Он просто не мог говорить то, что она слышала. И не его попытки разгадать, кто она, заставляли его так пристально смотреть на нее. Боже, этот несчастный действительно думал…

Страх в душе Марианны сменился негодованием. Как смеет граф думать, что она служит его дяде, только потому, что какой-то человек в полубреду связал ее имя с Питни?! У него хватало наглости, высокомерной наглости, верить…

– Отвечай мне! – закричал Гаррет.

Этот крик был последней каплей, переполнившей чашу терпения Марианны. Она подошла к графу и, гневно сверкнув карими глазами, решительно выпалила ему в лицо:

– Я десять раз могла уже убить вас, милорд, если бы захотела. Я могла бы влить достаточно валерианы в ваше вино, и вы заснули бы вечным сном. Или затолкать горчицу в ваши раны, и вы кричали бы, умоляя избавить вас от жгучей боли. Но я не сделала этого. И никогда бы не сделала. Вспомните ту ночь.

Мышцы на лице Гаррета нервно задергались.

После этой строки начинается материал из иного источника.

/-- R118. DESIGN CHOICE (entry 4): a part that has never run has every crosspoint open. -/
def RowDriver.initial : RowDriver :=
  { points := Table.fill 32 Crosspoint.atRest, motion := .still, recoveryMark := false,
    recoveryOf := none, waiting := none, travelTimer := none, settleTimer := none,
    firstReadings := none, watching := false }

/-- R143, with the RF-off watch of a reset that finds RF-present inactive (R123). -/
def Sequencer.initial : Sequencer :=
  { state := .idle, rowSub := .still, tuneSub := .idle, clearance := false, permit := false,
    current := none, leftPort := none, tuneAttempt := 0, tuneRequest := false, tuneFreq := none,
    tuneTimer := none, muteFrom := 0, muteDemand := 0, muteStep := 0, guardTimer := none,
    watch := none, watchOnRise := false, rfOff := some 0, clearWait := none, stepCount := 0,
    stepTimer := none, holdEnd := none, programme := 0 }

/-- Section 10.1, the values after every reset. -/
def Manual.initial : Manual :=
  { flag := false, port := none, cls := 3, freq := none, power := none, programme := 0,
    rfOn := false, tuned := none }

/-- R162 for a given rating. -/
def Protection.initial (rating : Nat) : Protection :=
  { target := rating, step := ceilDiv rating 10, last := none, pairFlag := false, foldback := false,
    limit := rating, ceiling := none, recoveryTimer := none, lowest := rating, capState := .full,
    cap := rating, capTimer := none, trips := [], lockout := none, lastLockout := none,
    txDropArmed := false, proof := none, demand := 0, sampleDue := none }

/-- R170: one line. -/
def FaultLine.initial : FaultLine :=
  { lastPin := none, filtered := .unknown, latched := false, waitInactive := false, count := 0 }

/-- R170. -/
def FaultLines.initial : FaultLines := { line := Table.fill 4 FaultLine.initial, sampleDue := 10 }

/-- R181, R184, R189: the port after a reset, before RESTARTED is filed. -/
def Supervisor.initial : Supervisor :=
  { sequence := 0, response := { sequence := 0, number := 0, result := none, data := [] },
    reports := [], sticky := ⟨false, false, false, false⟩,
    enables := ⟨false, false, false, false, false⟩, lamps := LampSetting.builtIn, blinkZero := 0,
    nvmPending := none }

/-- R190: step 1 done, step 2 under way. -/
def StartUp.initial : StartUp :=
  { params := Params.builtIn, outcome := none, reason := .powerOn, bay := 0, step := .load,
    rereadAt := none, windowEnd := none }

/-- DESIGN CHOICE (entry 5): the inputs of a part that has never run. -/
def Inputs.initial : Inputs :=
  { strap := 0, rfPresent := false, tuneDone := false, arc := false, linePins := Table.fill 4 true }

/-- The part at the end of a POWER_ON reset: the values of R16, R37, R57, R74, R107, R118, R143, R162,
R170 and R189, with RESTARTED filed (R183) and step 2 of the start sequence under way (R190). -/
def State.reset : State :=
  { time := TimeUnit.initial, store := ScheduleStore.initial, plan := Planner.initial,
    link := Link.initial, hall := ClaimUnit.initial, row := RowDriver.initial,
    seq := Sequencer.initial, manual := Manual.initial,
    prot := Protection.initial Params.builtIn.rating, lines := FaultLines.initial,
    sup := { Supervisor.initial with reports := [⟨0, .restarted, 0, 0⟩] },
    start := StartUp.initial, nvm := [], inputs := Inputs.initial, free := 0, pending := [] }

end Sys2Proof.Machine
end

– Ты спасла меня в ту ночь, потому что была вынуждена сделать это. Если бы ты убила меня тогда, то лишилась бы своей свободы, ибо констебль прежде всего пришел бы за тобой.

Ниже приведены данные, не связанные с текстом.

-- ==== Sys2Proof/Decode.lean ====
section
/-! DEFINITION. The bytes of a command transaction (R181): the command they spell, and the bytes of a command.
The opcode table gives no row any bits, so no table word spells a command. -/

namespace Sys2Proof

open Machine (byte1 byte2 byte4 byteList entryBytes num2 num4)

/-- The opcode table gives no row any bits: a word spells no command. -/
def decodeTableWord (_nbits _w : Nat) : Option Instr := none

/-! ## Reading a transaction (R181) -/

/-- R181: an entry as its fields, the days or the date taken off before. A port count of 0 or above 4 does not match,
so WRITE_ENTRY is answered BAD_ARGUMENT in CHECKING and ARMED too (DEDUCED, entry 27). -/
def readEntryBody : List Byte → Option EntryBody
  | s1 :: s0 :: d1 :: d0 :: f1 :: f0 :: p1 :: p0 :: c :: n :: rest =>
    if rest.length = n.toNat + 1 ∧ 1 ≤ n.toNat ∧ n.toNat ≤ 4 then
      some { startMin := num2 s1 s0, duration := num2 d1 d0, freq := num2 f1 f0, power := num2 p1 p0,
             cls := c.toNat, ports := (rest.take n.toNat).map BitVec.toNat,
             programme := (rest.getD n.toNat 0).toNat }
    else none
  | _ => none

/-- The command of a number without arguments. -/
def bareCommand : Nat → Option Instr
  | 2 => some .readTime
  | 6 => some .copyActive
  | 8 => some .disarmBank
  | 9 => some .readBankState
  | 12 => some .readPlan
  | 13 => some .readMap
  | 14 => some .readPeers
  | 15 => some .readProtection
  | 20 => some .clearLockout
  | 23 => some .manualEnter
  | 29 => some .readStatus
  | 30 => some .readReport
  | 34 => some .restart
  | _ => none

/-- The command of a number with one byte of argument. -/
def byteCommand (n : Nat) (b : Byte) : Option Instr :=
  match n with
  | 11 => some (.dropOverride b.toNat)
  | 16 => some (.maintHold b.toNat)
  | 17 => some (.maintRelease b.toNat)
  | 18 => some (.forceRelease b.toNat)
  | 19 => some (.clearSuspect b.toNat)
  | 22 => some (.clearDefect b.toNat)
  | 31 => some (.clearFlags b)
  | 32 => some (.setEnables b)
  | 5 => if b = 1 then some (.eraseEntry .all) else none
  | 7 => if b = 1 then some (.commitBank .now) else none
  | 27 => if b = 0 then some .manualRfOn else if b = 1 then some .manualRfOff else none
  | 28 => if b = 0 then some .manualExitNow else if b = 1 then some .manualExitAtNext else none
  | _ => none

/-- The command of a number with two bytes of arguments. -/
def pairCommand (n : Nat) (a b : Byte) : Option Instr :=
  match n with
  | 4 => if a = 2 then some (.readEntry (.override b.toNat)) else none
  | 21 => some (.clearFaultLine (num2 a b))
  | 24 => some (.manualPort a.toNat b.toNat)
  | 25 => some (.manualTune (num2 a b))
  | 26 => some (.manualPower (num2 a b))
  | _ => none

/-- The command of a number with three bytes of arguments. -/
def tripleCommand (n : Nat) (a b c : Byte) : Option Instr :=
  match n with
  | 4 =>
    if a = 0 then some (.readEntry (.active (num2 b c)))
    else if a = 1 then some (.readEntry (.pending (num2 b c)))
    else none
  | 5 => if a = 0 then some (.eraseEntry (.slot (num2 b c))) else none
  | 36 => some (.nvmRead (num2 a b) c.toNat)
  | _ => none

/-- The command of a number with arguments of any length. The lamp of SET_LAMP takes one byte (DESIGN CHOICE,
entry 77). -/
def longCommand (n : Nat) (args : List Byte) : Option Instr :=
  match n, args with
  | 1, [d1, d0, s3, s2, s1, s0] => some (.setTime (num2 d1 d0) (num4 s3 s2 s1 s0))
  | 3, a :: b :: days :: rest => (readEntryBody rest).map (fun e => .writeEntry (num2 a b) days e)
  | 7, [s, a, b, c, d] => if s = 0 then some (.commitBank (.stamp (num4 a b c d))) else none
  | 10, a :: b :: rest => (readEntryBody rest).map (fun e => .putOverride (num2 a b) e)
  | 33, [a, b, c, d] => some (.setLamp a.toNat b.toNat c.toNat d.toNat)
  | 35, a :: b :: k :: data => if data.length = k.toNat then some (.nvmWrite (num2 a b) data) else none
  | _, _ => none

/-- The command whose arguments match, if one does. -/
def matchCommand (n : Nat) (args : List Byte) : Option Instr :=
  (match args with
    | [] => bareCommand n
    | [a] => byteCommand n a
    | [a, b] => pairCommand n a b
    | [a, b, c] => tripleCommand n a b c
    | _ => none).or (longCommand n args)

/-- R181: the argument bytes of an entry's command: `fixed` up to its port count, the ports and the programme. A count
out of range ends the reading there (DEDUCED, entry 27). -/
def entrySize (fixed : Nat) (args : List Byte) : Nat :=
  match args[fixed - 1]? with
  | some k => if 1 ≤ k.toNat ∧ k.toNat ≤ 4 then fixed + k.toNat + 1 else fixed
  | none => fixed

/-- R181: the argument bytes that a command number takes, as far as the bytes read tell, in the forms its selector
names. A number outside the table and a selector past the forms take no more than is there (DEDUCED, entry 27). -/
def argumentSize (n : Nat) (args : List Byte) : Nat :=
  let selector := args.head?.map BitVec.toNat
  match n with
  | 1 => 6
  | 3 => entrySize 13 args
  | 4 => if selector = some 0 ∨ selector = some 1 then 3 else if selector = some 2 then 2 else 1
  | 5 => if selector = some 0 then 3 else 1
  | 7 => if selector = some 0 then 5 else 1
  | 10 => entrySize 12 args
  | 21 => 2
  | 24 => 2
  | 25 => 2
  | 26 => 2
  | 33 => 4
  | 35 => match args[2]? with
    | some k => 3 + k.toNat
    | none => 3
  | 36 => 3
  | 11 => 1
  | 16 => 1
  | 17 => 1
  | 18 => 1
  | 19 => 1
  | 22 => 1
  | 27 => 1
  | 28 => 1
  | 31 => 1
  | 32 => 1
  | _ => 0

/-- R181: the transaction has ended before the last byte of the command that its number names. -/
def endsEarly (n : Nat) (args : List Byte) : Bool := decide (args.length < argumentSize n args)

/-- R181: a transaction that ends before its last byte is cut short, and one whose number or arguments match no command
is an unknown one. -/
def readTransaction : List Byte → Instr
  | [] => .transactionCutShort
  | n :: args =>
    if endsEarly n.toNat args then .transactionCutShort
    else (matchCommand n.toNat args).getD (.unknownCommand n.toNat args)

/-! ## The bytes of a command (R181) -/

/-- The bytes of a host command; none for a row that is no command transaction. -/
def encodeCommand : Instr → Option (List Byte)
  | .setTime d t => some (byte1 1 ++ byte2 d ++ byte4 t)
  | .readTime => some (byte1 2)
  | .writeEntry n days b => some (byte1 3 ++ byte2 n ++ [days] ++ entryBytes b)
  | .readEntry (.active n) => some (byte1 4 ++ byte1 0 ++ byte2 n)
  | .readEntry (.pending n) => some (byte1 4 ++ byte1 1 ++ byte2 n)
  | .readEntry (.override t) => some (byte1 4 ++ byte1 2 ++ byte1 t)
  | .eraseEntry (.slot n) => some (byte1 5 ++ byte1 0 ++ byte2 n)
  | .eraseEntry .all => some (byte1 5 ++ byte1 1)
  | .copyActive => some (byte1 6)
  | .commitBank (.stamp t) => some (byte1 7 ++ byte1 0 ++ byte4 t)
  | .commitBank .now => some (byte1 7 ++ byte1 1)
  | .disarmBank => some (byte1 8)
  | .readBankState => some (byte1 9)
  | .putOverride d b => some (byte1 10 ++ byte2 d ++ entryBytes b)
  | .dropOverride t => some (byte1 11 ++ byte1 t)
  | .readPlan => some (byte1 12)
  | .readMap => some (byte1 13)
  | .readPeers => some (byte1 14)
  | .readProtection => some (byte1 15)
  | .maintHold p => some (byte1 16 ++ byte1 p)
  | .maintRelease p => some (byte1 17 ++ byte1 p)
  | .forceRelease p => some (byte1 18 ++ byte1 p)
  | .clearSuspect p => some (byte1 19 ++ byte1 p)
  | .clearLockout => some (byte1 20)
  | .clearFaultLine l => some (byte1 21 ++ byte2 l)
  | .clearDefect p => some (byte1 22 ++ byte1 p)
  | .manualEnter => some (byte1 23)
  | .manualPort p c => some (byte1 24 ++ byte1 p ++ byte1 c)
  | .manualTune f => some (byte1 25 ++ byte2 f)
  | .manualPower p => some (byte1 26 ++ byte2 p)
  | .manualRfOn => some (byte1 27 ++ byte1 0)
  | .manualRfOff => some (byte1 27 ++ byte1 1)
  | .manualExitNow => some (byte1 28 ++ byte1 0)
  | .manualExitAtNext => some (byte1 28 ++ byte1 1)
  | .readStatus => some (byte1 29)
  | .readReport => some (byte1 30)
  | .clearFlags f => some (byte1 31 ++ [f])
  | .setEnables f => some (byte1 32 ++ [f])
  | .setLamp l a b c => some (byte1 33 ++ byte1 l ++ byte1 a ++ byte1 b ++ byte1 c)
  | .restart => some (byte1 34)
  | .nvmWrite a d => some (byte1 35 ++ byte2 a ++ byte1 d.length ++ d)
  | .nvmRead a n => some (byte1 36 ++ byte2 a ++ byte1 n)
  | _ => none

end Sys2Proof
end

– После того, как вы касались меня и мы… Как вы можете даже и думать, что я попыталась бы убить вас, да еще ради такого гнусного негодяя, как сэр Питни?!

Глаза графа грозно потемнели.

– Так ты знаешь Тирла!

Марианна вздрогнула от испуга. Ее праведный гнев мгновенно исчез. Она мысленно ругала себя за то, что упомянула имя сэра Питни. Теперь подозрения Гаррета будут иметь все основания.

Она чувствовала себя Одиссеем, плывущим между Сциллой и Харибдой. С одной стороны, она не могла отрицать слов солдата. С другой – не могла сказать правду, как и не могла допустить, чтобы Гаррет продолжал думать, что она служит его дяде. Так что она может сказать, чтобы опровергнуть его подозрения? Она выдавала себя за цыганку, а могла ли цыганская девушка знать сэра Питни? Маловероятно… но все же…

– Я жду ответа, – тихим, но твердым голосом проговорил Гаррет и шагнул к Марианне.

Она вдруг подумала, что он все равно найдет способ добиться от нее ответа, и выпалила:

– Да. Я… я знаю его.

Глаза Гаррета стали цвета стали.

– Откуда ты его знаешь? Почему ты его знаешь?